Exercise directions:
In the records below, the line with "rcases s.memRead_cases l.addr" opens the range and the line with "(s.inBounds l.addr = false ∧ storeWord" closes it; print that range exactly and nothing else.

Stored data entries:
------------------------------------------------

-- ==== Sys2Proof/Laws/Ops.lean ====
section
/-! SUPPORT. What the shared operations do: register and busy-bit reads after writes, the laws of data
memory, and one lemma per operation that says every way it can end. -/

namespace Sys2Proof.Machine

/-! ### Registers and busy bits -/

theorem State.reg_setReg (s : State) (r q : Reg) (v : Word) :
    (s.setReg r v).reg q = if r = q then v else s.reg q := by
  simp [State.reg, State.setReg, Vector.getElem_set, Fin.ext_iff]

theorem State.isBusy_setBusy (s : State) (r q : Reg) (b : Bool) :
    (s.setBusy r b).isBusy q = if r = q then b else s.isBusy q := by
  simp [State.isBusy, State.setBusy, Vector.getElem_set, Fin.ext_iff]

@[simp] theorem State.isBusy_setReg (s : State) (r q : Reg) (v : Word) :
    (s.setReg r v).isBusy q = s.isBusy q := rfl

@[simp] theorem State.reg_setBusy (s : State) (r q : Reg) (b : Bool) :
    (s.setBusy r b).reg q = s.reg q := rfl

theorem reg_commit (r q : Reg) (v : Word) (s : State) :
    (commit r v s).reg q = if r = q then v else s.reg q := State.reg_setReg s r q v

theorem isBusy_commit (r q : Reg) (v : Word) (s : State) :
    (commit r v s).isBusy q = if r = q then false else s.isBusy q :=
  State.isBusy_setBusy (s.setReg r v) r q false

/-- A write of one word of the register file seen through `regs`. -/
theorem commit_regs (r : Reg) (v : Word) (s : State) :
    (commit r v s).regs = s.regs.set r v := rfl

/-- Reads of the register file depend on `regs` only. -/
theorem State.reg_congr {s t : State} (h : t.regs = s.regs) (r : Reg) : t.reg r = s.reg r := by
  simp [State.reg, h]

/-- Reads of the busy bits depend on `busy` only. -/
theorem State.isBusy_congr {s t : State} (h : t.busy = s.busy) (r : Reg) :
    t.isBusy r = s.isBusy r := by
  simp [State.isBusy, h]

/-! ### Data memory -/

theorem Memory.read_entry (a b : Nat) (v : Word) (m : Memory)
    (hm : a = b → v = Config.unlistedWord → Memory.read m b = Config.unlistedWord) :
    Memory.read (Memory.entry a v m) b = if a = b then v else Memory.read m b := by
  unfold Memory.entry
  split <;> rename_i hv
  · split <;> rename_i hab
    · rw [hm hab hv, hv]
    · rfl
  · simp [Memory.read, eq_comm]

/-- An index below every listed one reads as unlisted. -/
theorem Memory.read_below (lo size : Nat) (m : Memory) (h : m.wfFrom lo size = true) (a : Nat)
    (ha : a < lo) : m.read a = Config.unlistedWord := by
  induction m generalizing lo with
  | nil => rfl
  | cons e m ih =>
    obtain ⟨k, v⟩ := e
    simp only [Memory.wfFrom, Bool.and_eq_true, decide_eq_true_eq] at h
    have hak : a ≠ k := by omega
    simp only [Memory.read, hak, if_false]
    exact ih (k + 1) h.2 (by omega)

/-- Reading after writing: the written index gives the word written, every other index what it gave. -/
theorem Memory.read_write (lo size : Nat) (m : Memory) (h : m.wfFrom lo size = true) (a b : Nat)
    (v : Word) : (m.write a v).read b = if a = b then v else m.read b := by
  induction m generalizing lo with
  | nil => exact Memory.read_entry a b v [] fun _ _ => rfl
  | cons e m ih =>
    obtain ⟨k, u⟩ := e
    have hkm := h
    simp only [Memory.wfFrom, Bool.and_eq_true, decide_eq_true_eq] at h
    unfold Memory.write
    split
    · rename_i hak
      refine Memory.read_entry a b v _ fun hab _ => ?_
      subst hab
      exact Memory.read_below k size _ (by simp [Memory.wfFrom, h]) a hak
    split
    · rename_i _ hak
      subst hak
      rw [Memory.read_entry a b v m fun hab _ => hab ▸ Memory.read_below (a + 1) size m h.2 a (by omega)]
      by_cases hab : a = b
      · simp [hab]
      · simp [hab, Memory.read, Ne.symm hab]
    · rename_i h1 h2
      simp only [Memory.read]
      split
      · rename_i hbk
        have : a ≠ b := by omega
        simp [this]
      · exact ih (k + 1) h.2

theorem Memory.wfFrom_mono (lo lo' size : Nat) (m : Memory) (h : m.wfFrom lo size = true)
    (hl : lo' ≤ lo) : m.wfFrom lo' size = true := by
  cases m with
  | nil => rfl
  | cons e m =>
    simp only [Memory.wfFrom, Bool.and_eq_true, decide_eq_true_eq] at h ⊢
    exact ⟨⟨⟨by omega, h.1.1.2⟩, h.1.2⟩, h.2⟩

theorem Memory.wfFrom_write (lo size : Nat) (m : Memory) (h : m.wfFrom lo size = true) (a : Nat)
    (v : Word) (hlo : lo ≤ a) (ha : a < size) : (m.write a v).wfFrom lo size = true := by
  induction m generalizing lo with
  | nil =>
    simp only [Memory.write, Memory.entry]
    split
    · rfl
    · rename_i hv
      simp [Memory.wfFrom, hlo, ha, hv]
  | cons e m ih =>
    obtain ⟨k, u⟩ := e
    have hfull := h
    simp only [Memory.wfFrom, Bool.and_eq_true, decide_eq_true_eq] at h
    obtain ⟨⟨⟨hk, hks⟩, hu⟩, hm⟩ := h
    unfold Memory.write
    split
    · rename_i hak
      unfold Memory.entry
      split
      · exact hfull
      · rename_i hv
        simp only [Memory.wfFrom, Bool.and_eq_true, decide_eq_true_eq]
        exact ⟨⟨⟨hlo, ha⟩, hv⟩, ⟨⟨by omega, hks⟩, hu⟩, hm⟩
    split
    · rename_i _ hak
      subst hak
      unfold Memory.entry
      split
      · exact Memory.wfFrom_mono (a + 1) lo size m hm (by omega)
      · rename_i hv
        simp only [Memory.wfFrom, Bool.and_eq_true, decide_eq_true_eq]
        exact ⟨⟨⟨hlo, ha⟩, hv⟩, hm⟩
    · rename_i h1 h2
      simp only [Memory.wfFrom, Bool.and_eq_true, decide_eq_true_eq]
      exact ⟨⟨⟨hk, hks⟩, hu⟩, ih (k + 1) hm (by omega)⟩

/-- A write inside the memory keeps the canonical form. -/
theorem Memory.wf_write (size : Nat) (m : Memory) (h : m.wf size = true) (a : Nat) (v : Word)
    (ha : a < size) : (m.write a v).wf size = true :=
  Memory.wfFrom_write 0 size m h a v (Nat.zero_le a) ha

/-- An index in bounds is the number of an existing word. -/
theorem State.inBounds_lt {s : State} {a : Word} (h : s.inBounds a = true) :
    a.toNat < s.params.dataMemWords ∧ (a.toNat : Int) = a.toInt := by
  simp only [State.inBounds, Bool.and_eq_true, decide_eq_true_eq] at h
  have := BitVec.toInt_eq_toNat_cond a
  split at this <;> omega

/-- Two in-bounds indices with the same number are the same index. -/
theorem word_index_inj {a b : Word} (h : a.toNat = b.toNat) : a = b := BitVec.eq_of_toNat_eq h

/-- Everything `MemRead` can answer (R75). -/
theorem State.memRead_cases (s : State) (a : Word) :
    (s.inBounds a = true ∧ s.memRead a = some (s.word a)) ∨
      (s.inBounds a = false ∧ s.memRead a = none) := by
  cases h : s.inBounds a <;> simp [State.memRead, h]

/-- Everything `MemWrite` can answer (R75). -/
theorem State.memWrite_cases (s : State) (a v : Word) :
    (s.inBounds a = true ∧ s.memWrite a v = some { s with mem := s.mem.write a.toNat v }) ∨
      (s.inBounds a = false ∧ s.memWrite a v = none) := by
  cases h : s.inBounds a <;> simp [State.memWrite, h]

/-- Everything Memory of LOAD and LDI can do (R121). -/
theorem loadWord_cases (rd : Reg) (l : Latch) (s : State) :
    (s.inBounds l.addr = true ∧ loadWord rd l s =
        .next (toWriteback { l with result := some (s.word l.addr) } (some (rd, s.word l.addr)) s)) ∨
      (s.inBounds l.addr = false ∧ loadWord rd l s = raise (.memoryOutOfBounds l.pc l.addr) s) := by
  rcases s.memRead_cases l.addr with ⟨h, e⟩ | ⟨h, e⟩ <;> simp [loadWord, h, e]

/-- Everything Memory of STORE and STI can do (R121). -/
theorem storeWord_cases (l : Latch) (s : State) :
    (s.inBounds l.addr = true ∧ storeWord l s =
        .next (toWriteback l none { s with mem := s.mem.write l.addr.toNat l.rs1v })) ∨
      (s.inBounds l.addr = false ∧ storeWord l s = raise (.memoryOutOfBounds l.pc l.addr) s) := by
  rcases s.memWrite_cases l.addr l.rs1v with ⟨h, e⟩ | ⟨h, e⟩ <;> simp [storeWord, h, e]

/-! ### Squash -/

/-- Everything `squash` can do to the halt-fetched flag (R222, R223). -/
theorem squash_haltFetched (s : State) :
    (squash s).haltFetched =
      match s.latD with
      | none => s.haltFetched
      | some l =>
        if l.instr = some .halt ∧ s.params.haltFlagSticky = false then false else s.haltFetched := by
  unfold squash
  split <;> simp_all

theorem taken_haltFetched (t : Word) (s : State) :
    (taken t s).haltFetched = (squash s).haltFetched := by
  simp [taken, squash_haltFetched]

/-- An empty `D` is left as it is. -/
theorem squash_of_empty {s : State} (h : s.latD = none) : squash s = s := by
  simp [squash, h]

/-! ### Latch fields -/

@[simp] theorem Latch.field_some (v : Word) (n : Nat) : Latch.field (some v) n = v := rfl

/-! ### Arithmetic -/

@[simp] theorem wrap32_toInt (a : Word) : wrap32 a.toInt = a := BitVec.ofInt_toInt

theorem addWords_eq (a b : Word) : addWords a b = a + b := by
  simp [addWords, wrap32, BitVec.ofInt_add]

theorem mulWords_eq (a b : Word) : mulWords a b = a * b := by
  simp [mulWords, wrap32, BitVec.ofInt_mul]

end Sys2Proof.Machine
end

------------------------------------------------

Task response:
  rcases s.memRead_cases l.addr with ⟨h, e⟩ | ⟨h, e⟩ <;> simp [loadWord, h, e]

/-- Everything Memory of STORE and STI can do (R121). -/
theorem storeWord_cases (l : Latch) (s : State) :
    (s.inBounds l.addr = true ∧ storeWord l s =
        .next (toWriteback l none { s with mem := s.mem.write l.addr.toNat l.rs1v })) ∨
      (s.inBounds l.addr = false ∧ storeWord l s = raise (.memoryOutOfBounds l.pc l.addr) s) := by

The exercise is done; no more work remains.